Réalisateur : David DeCoteau
Année de Sortie : 2001
Origine : États-Unis / Mexique
Genre : Néo Slasher
Durée : 1h21
Le Roy du Bis : 3/10
Thibaud Savignol : 4/10
La Bite et le Coteau
Après plus d’une décennie passée à travailler pour Charles Band, David DeCoteau fonde sa propre société, Rapid Heart Pictures, et noue un partenariat lucratif avec le géant de la location Blockbuster LLC. Spécialiste des tournages expédiés en quelques jours pour trois fois rien, il livre à la chaîne des produits calibrés pour les rayons VHS et DVD. Final Scream s’inscrit ainsi dans la vague du néo-slasher qui déferle à la fin des années 1990, dans le sillage du triomphe de la franchise Scream.
Quand le méta devient bêta
Toute ressemblance avec le film de Wes Craven n’a évidemment rien de fortuit.
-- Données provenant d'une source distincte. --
-- ==== Sys2Proof/Machine/Latch.lean ====
section
/-! DEFINITION. The latch: which values it takes and refuses, the switch of banks and epoch, what a new configuration does to ports, rings, shares and clusters, the outcome of a recheck, and the ledger audit (R68, R146, R150, R154 to R156, R206, R210, R217, R435 to R441, R474, R483, R553 to R557). -/

namespace Sys2Proof.Machine

/-! ### Values taken and refused (R553) -/

/-- Register-staged values are taken: GLB_LATCH_CTRL.hold is 0. -/
def taking (u : Units) : Bool := getF u F.GLB_LATCH_CTRL_hold == 0

/-- The value of a register that the copy phase takes: its RWS bits from the staged copy, or with hold at 1 the value in force. -/
def taken (u : Units) (r : Reg) (i : Nat) (j : Nat := 0) : Nat :=
  let old := bankReg u u.regs.epoch r i j
  if taking u then (stagedReg u r i j &&& r.info.rws) ||| (old ^^^ (old &&& r.info.rws)) else old

/-- A field of the value taken. -/
def takenF (u : Units) (f : Fld) (i : Nat := 0) (j : Nat := 0) : Nat := nbits (taken u f.reg i j) f.lo f.w

/-- Sum of the four pool counts of a word. -/
def poolSum (w : Nat) : Nat := nbits w 0 8 + nbits w 8 8 + nbits w 16 8 + nbits w 24 8

/-- A credit division fits the slots of a port (R66). -/
def divisionFits (u : Units) (p : Nat) : Bool := poolSum (taken u .PORT_n_CREDIT_HDR p) ≤ 128 && poolSum (taken u .PORT_n_CREDIT_DATA p) ≤ 192

/-- Lowest ages of buckets 0 to 7 from both words (R374). -/
def bucketBounds (lo hi : Nat) : List Nat := [0] ++ ((List.range 6).map fun b => nbits lo (5 * b) 5) ++ [nbits hi 0 5]

/-- Bounds rise strictly, and no bucket from 0 to 6 is narrower than the one before it. -/
def boundsOk (l : List Nat) : Bool :=
  let w := (List.range 7).map fun b => l.getD (b + 1) 0 - l.getD b 0
  ((List.range 7).all fun b => l.getD b 0 < l.getD (b + 1) 0) && (List.range 6).all fun b => w.getD b 0 ≤ w.getD (b + 1) 0

/-- A reroll age suits the bound of bucket 7. -/
def rerollOk (l7 age : Nat) : Bool := l7 + 1 ≤ age && age ≤ 30

/-- The new age bounds are taken: they are legal, and the reroll age taken or the one in force suits them. -/
def boundsTaken (u : Units) : Bool :=
  let lo := taken u .DRF_BKT_LO 0
  let hi := taken u .DRF_BKT_HI 0
  boundsOk (bucketBounds lo hi) && (rerollOk (nbits hi 0 5) (nbits hi 5 5) || rerollOk (nbits hi 0 5) (inF u F.DRF_BKT_HI_reroll_age))

/-- Half the staging capacity in units of 64 MiB; no limit before MOUNT has read the geometry. -/
def halfCapacity (u : Units) : Nat :=
  if u.stg.rowsLog2 = 0 then 2048
  else 2 ^ setsLog2 u * ((List.range (nDdr u.v)).filter fun c => pdOn u (pdDram c)).length / 131072

/-- The value that reaches the bank: each field that its rule refuses keeps its value in force. -/
def admitted (u : Units) (r : Reg) (i : Nat) (j : Nat := 0) : Nat :=
  let old := bankReg u u.regs.epoch r i j
  let x := taken u r i j
  let keep := fun (bad : Bool) (lo w x : Nat) => if bad then nput x lo w (nbits old lo w) else x
  let all := fun (bad : Bool) => if bad then old else x
  match r with
  | .PORT_n_CREDIT_HDR | .PORT_n_CREDIT_DATA => all (!divisionFits u i)
  | .RGL_PORT_p_CLASS => keep (nbits x 2 2 == 3) 2 2 x
  | .RGL_PORT_p_TOKEN_2 | .RGL_PORT_p_TOKEN_3 => keep (nbits x 16 10 == 0) 16 10 x
  | .STG_BUDGET => all (nbits x 0 13 == 0 || decide (min 2048 (halfCapacity u) < nbits x 0 13))
  | .HNG_WEAR => keep (nbits x 0 16 == 0) 0 16 x
  | .HNG_CKPT => keep (nbits x 0 24 == 0) 0 24 x
  | .DRF_CFG => keep (nbits x 16 5 == 0) 16 5 (keep (nbits x 0 16 == 0) 0 16 x)
  | .DRF_BKT_LO => all (!boundsTaken u)
  | .DRF_BKT_HI =>
    let y := keep (!boundsTaken u) 0 5 x
    keep (!rerollOk (nbits y 0 5) (nbits y 5 5)) 5 5 y
  | .DRF_WEAR => all (!(nbits x 0 8 < nbits x 8 8 && nbits x 8 8 < nbits x 16 8))
  | .INT_CFG => keep (nbits x 8 8 == 0) 8 8 x
  | .RNG_r_SQ_BASE_LO | .RNG_r_SQ_BASE_HI | .RNG_r_CQ_BASE_LO | .RNG_r_CQ_BASE_HI => all ((ring u i).state != 0)
  | .RNG_r_CFG =>
    let bad := fun (k was : Nat) => decide (k < 4) || decide (16 < k) || ((ring u i).state != 0 && k != was)
    keep (bad (nbits x 9 5) (nbits old 9 5)) 9 5 (keep (bad (nbits x 4 5) (nbits old 4 5)) 4 5 x)
  | .RNG_NT_BASE_LO | .RNG_NT_BASE_HI => all (u.rings.ntState != 0)
  | .RNG_NT_CFG => keep (decide (nbits x 4 5 < 4) || decide (16 < nbits x 4 5) || (u.rings.ntState != 0 && nbits x 4 5 != nbits old 4 5)) 4 5 x
  | .PWR_ZONE_z_CFG =>
    let bad := decide (nbits x 12 8 ≤ nbits x 0 8)
    keep bad 12 8 (keep bad 0 8 x)
  | .PWR_SENSOR_i => keep (nbits x 0 4 != 15 && !zoneExists u.v (nbits x 0 4)) 0 4 x
  | .TELE_HIST_CFG_p => all (if nbits x 0 1 = 0 then nbits x 20 8 == 0 else nbits x 8 12 == 0)
  | _ => x

/-- The error flag of the registers that have a refusal rule. -/
def refusalFlag : Reg → Option Fld
  | .PORT_n_CREDIT_HDR | .PORT_n_CREDIT_DATA => some F.PORT_n_ERR_credit_cfg
  | .RGL_PORT_p_CLASS => some F.RGL_ERR_c2_prio_cfg
  | .RGL_PORT_p_TOKEN_2 | .RGL_PORT_p_TOKEN_3 => some F.RGL_ERR_token_cfg
  | .STG_BUDGET => some F.STG_ERR_budget_cfg
  | .HNG_WEAR | .HNG_CKPT => some F.HNG_ERR_cfg
  | .DRF_CFG | .DRF_BKT_LO | .DRF_BKT_HI | .DRF_WEAR => some F.DRF_ERR_cfg
  | .INT_CFG => some F.INT_ERR_cfg
  | .RNG_r_SQ_BASE_LO | .RNG_r_SQ_BASE_HI | .RNG_r_CQ_BASE_LO | .RNG_r_CQ_BASE_HI | .RNG_r_CFG => some F.RNG_r_ERR_cfg
  | .RNG_NT_BASE_LO | .RNG_NT_BASE_HI | .RNG_NT_CFG => some F.RNG_NT_ERR_cfg
  | .PWR_ZONE_z_CFG | .PWR_SENSOR_i => some F.PWR_ERR_cfg
  | .TELE_HIST_CFG_p => some F.TELE_ERR_cfg
  | _ => none

/-- The value written into the bank: PWR_THERM.stale of 0 is kept as 1. -/
def banked (u : Units) (r : Reg) (i : Nat) (j : Nat := 0) : Nat :=
  let x := admitted u r i j
  if r = .PWR_THERM ∧ nbits x 16 4 = 0 then nput x 16 4 1 else x

/-- A register of which a field has been refused: its staged copy is set to what the bank takes, and its flag is set. -/
def noteRefusal (u : Units) (old : Units) (a : Nat) : Units :=
  match regAt a with
  | none => u
  | some (r, i, j) =>
    let x := banked old r i j
    if x = taken old r i j then u
    else
      let u := putStaged u r i j ((stagedReg old r i j ^^^ (stagedReg old r i j &&& r.info.rws)) ||| (x &&& r.info.rws))
      if admitted old r i j = taken old r i j then u
      else
        match refusalFlag r with
        | none => u
        | some f =>
          let one := f.reg.info.n1.full == 1
          flag u f (if one then 0 else i)

/-! ### Changes staged by descriptors -/

/-- One CHANGESET entry goes into a bank: the class field of a class register, any other register whole. MNT_FLOOR has its own store. -/
def putEntryIn (v : Variant) (t : Tab Word) (e : Nat × Word) : Tab Word :=
  if e.1 = floorAddr then t
  else
    match regAt e.1 with
    | none => t
    | some (r, i, _) =>
      let d := BitVec.ofNat 32 (regReset v r i)
      let x := if r = .RGL_PORT_p_CLASS then BitVec.ofNat 32 (nput (tabGetD t e.1 d).toNat 0 2 (e.2.toNat % 4)) else e.2
      tabPutD t e.1 d x

/-- Position pos is served by slice s in a bank. -/
def putHome (v : Variant) (t : Tab Word) (pos s : Nat) : Tab Word :=
  let r : Reg := if pos < 8 then .STG_HOME_LO else .STG_HOME_HI
  let d := BitVec.ofNat 32 (regReset v r 0)
  tabPutD t (regAddr r 0 0) d (BitVec.ofNat 32 (nput (tabGetD t (regAddr r 0 0) d).toNat (4 * (pos % 8)) 4 s))

/-- Step 2 or step 5 of Table 6-8 waits for the next latch. -/
def evacStep (u : Units) : Bool :=
  let k := u.stg.evacCh
  !u.stg.evacHold && ((u.stg.evac == 1 && decide ((slice u k).dirty ≤ 256)) || (u.stg.evac == 3 && decide (dirtyAt u (k ^^^ 1) k ≤ 256)))

/-- The bank that the copy phase writes. -/
def newBank (u : Units) : Tab Word :=
  let addrs := (tabKeys u.regs.staged ++ tabKeys (bankOf u.regs u.regs.epoch)).eraseDups
  let t := addrs.foldl (fun (t : Tab Word) a =>
    match regAt a with
    | none => t
    | some (r, i, j) => tabPutD t a (BitVec.ofNat 32 (regReset u.v r i)) (BitVec.ofNat 32 (banked u r i j))) tabNil
  let t := u.regs.descStaged.foldl (putEntryIn u.v) t
  if evacStep u then putHome u.v t u.stg.evacCh (if u.stg.evac = 1 then u.stg.evacCh ^^^ 1 else u.stg.evacCh) else t

/-- Banked changes wait for a latch (R435, R554). -/
def changesWait (u : Units) : Bool :=
  (u.regs.pending && taking u) || !u.regs.descStaged.isEmpty || !u.ctxStaged.isEmpty || !u.adm.tables.isEmpty || u.regs.banked || evacStep u

/-- Turn-table images that a latch brings in govern from the next round (R224, R311). -/
def bringTables (u : Units) : Units :=
  u.adm.tables.foldl (fun u t =>
    t.2.1.foldl (fun u ch =>
      if t.1 then setGrp u (ch / 9) { grp u (ch / 9) with nextTable := tabPut (grp u (ch / 9)).nextTable (ch % 9) t.2.2 }
      else setDdr u ch { ddr u ch with nextTable := some t.2.2 }) u) u

/-- Context records of the new epoch: those in force with the staged ones over them (R98). -/
def bringContexts (u : Units) : Units :=
  let old := if u.regs.epoch % 2 = 0 then u.ctxEven else u.ctxOdd
  let new := u.ctxStaged.foldl (fun (t : Tab (BitVec 160)) e => tabPutD t e.1 0 e.2) old
  if u.regs.epoch % 2 = 0 then { u with ctxOdd := new, ctxStaged := [] } else { u with ctxEven := new, ctxStaged := [] }

/-- Both phases of an advancing latch: refusals, the copy into the other bank, and the switch to the next epoch. -/
def switchBanks (u : Units) : Units :=
  let t := newBank u
  let noted := if taking u then (tabKeys u.regs.staged).foldl (fun w a => noteRefusal w u a) u else u
  let e := (u.regs.epoch + 1) % 4
  let floors := applyFloors u.v u.regs.descStaged u.adm.floors
  let evac := evacStep u
  let w := bringContexts (bringTables noted)
  let g := if e % 2 = 0 then { w.regs with bankA := t } else { w.regs with bankB := t }
  let w := { w with regs := { g with epoch := e, pending := g.pending && !taking u, banked := false, descStaged := [],
                                     deferred := false, defers := 0, lateSeen := false, advances := g.advances + 1 } }
  let w := { w with adm := { w.adm with tables := [], floors := floors }, stg := { w.stg with evacHold := w.stg.evacHold || evac, evacAt := if evac then w.regs.advances else w.stg.evacAt } }
  count (keysAtLatch w) (cCore 3)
D’abord intitulé Spookhouse, le film fut brièvement rebaptisé Scream 4, ce qui provoqua l’ire des avocats des frères Weinstein. Contraint de revoir sa copie, DeCoteau opte pour Final Stab, clin d’œil méta à Scream 2, où un long-métrage fictif intitulé Stab rejouait les tragiques événements de Woodsboro. La manœuvre opportuniste facilitera la distribution du DVD en vidéoclub avant de finir dans les bacs à soldes à un euro pièce. Quant à l’érotisme diffus, ostensiblement tourné vers un public adolescent, il rencontrera un certain écho auprès d’une partie de la communauté LGBT, fidèle au cinéaste.
Sur le papier, pourtant, ce slasher prototypique n’est franchement pas d’une très grande originalité. Un groupe d’amis se retrouve dans une somptueuse villa pour passer le week-end. Leur hôte en profite pour organiser une murder party, mais un véritable tueur en profite pour s’infiltrer et éliminer les convives un à un. Ce renversement, plutôt malin, introduit une dimension méta qui permet au réalisateur d’inscrire son film dans la filiation du slasher (Halloween et Vendredi 13 sont explicitement cités par les protagonistes). En plaçant la majorité du casting dans la confidence du faux jeu de rôle, DeCoteau trouve le subterfuge idéal aux sempiternels reproches adressés au genre concernant l’irrationalité des comportements.
Après un faux meurtre inaugural, aucun personnage ne soupçonne qu’un véritable assassin rôde dans la maison, isolant ses victimes pour les larder de coups de couteau. Le réalisateur recycle méthodiquement tous les poncifs du genre (appel téléphonique menaçant, le nerd fan de film d’horreur, le meurtre sous la douche façon Psychose), qu’il mêle aux composantes de son cinéma (les plans insistants sur les corps d’éphèbes dénudés, les éclairs d’une nuit tempétueuse enfermant les personnages dans un huis clos factice).

Tout le monde à poil !
Si le réalisateur s’accorda la coquetterie de tourner en scope, le film sera pourtant recadré sauvagement à la hache pour son exploitation vidéo, expliquant les gros plans envahissants et les décalages disgracieux parasitant le visionnage. Comme souvent chez DeCoteau, les mouvements ondulatoires de la caméra tentent de compenser l’immobilisme général, donnant cette sensation de flottement, engourdissant davantage qu’elle ne galvanise la mise en scène ostentatoire.
Malgré un bodycount honorable, aucun meurtre ne sortira le spectateur de sa torpeur. Là où Scream savait instaurer une présence insidieuse, jouant avec la spatialisation de la caméra, du son et du hors-champ (le tueur surgissant d’un placard ou d’un coin dérobé), Final Scream peine à ménager la moindre tension. La partie de cache-cache est pour ainsi dire inexistante, occultée par des dialogues fades déclamés sans aucune conviction, et handicapée par des déplacements et scènes d’action rendues illisibles par le pan and scan.
Reste l’identité du tueur, unique véritable surprise d’un scénario qui multiplie les fausses pistes afin de semer le doute : un héros traumatisé par le massacre de ses parents, une manipulatrice tenant le groupe sous son influence grâce à des secrets de polichinelle, un personnage voulant jouer les troubles-fêtes pour se venger du licenciement de son père, quand ce ne sont pas les histoires de culs et peines de cœurs qui opposent et divisent l’ensemble du groupe.
Ces éléments, distillés au compte-goutte, cherchent à instaurer un semblant de suspense. Mais les ambitions référentielles s’évanouissent rapidement sous la foudre des censeurs, entre celle du distributeur, via son recadrage brutal, et celle du réalisateur, dont les meurtres demeurent trop proprets. Au final, le slasher annoncé se dilue dans un whodunit peu bandant qui se rêve plus malin qu’il ne l’est réellement.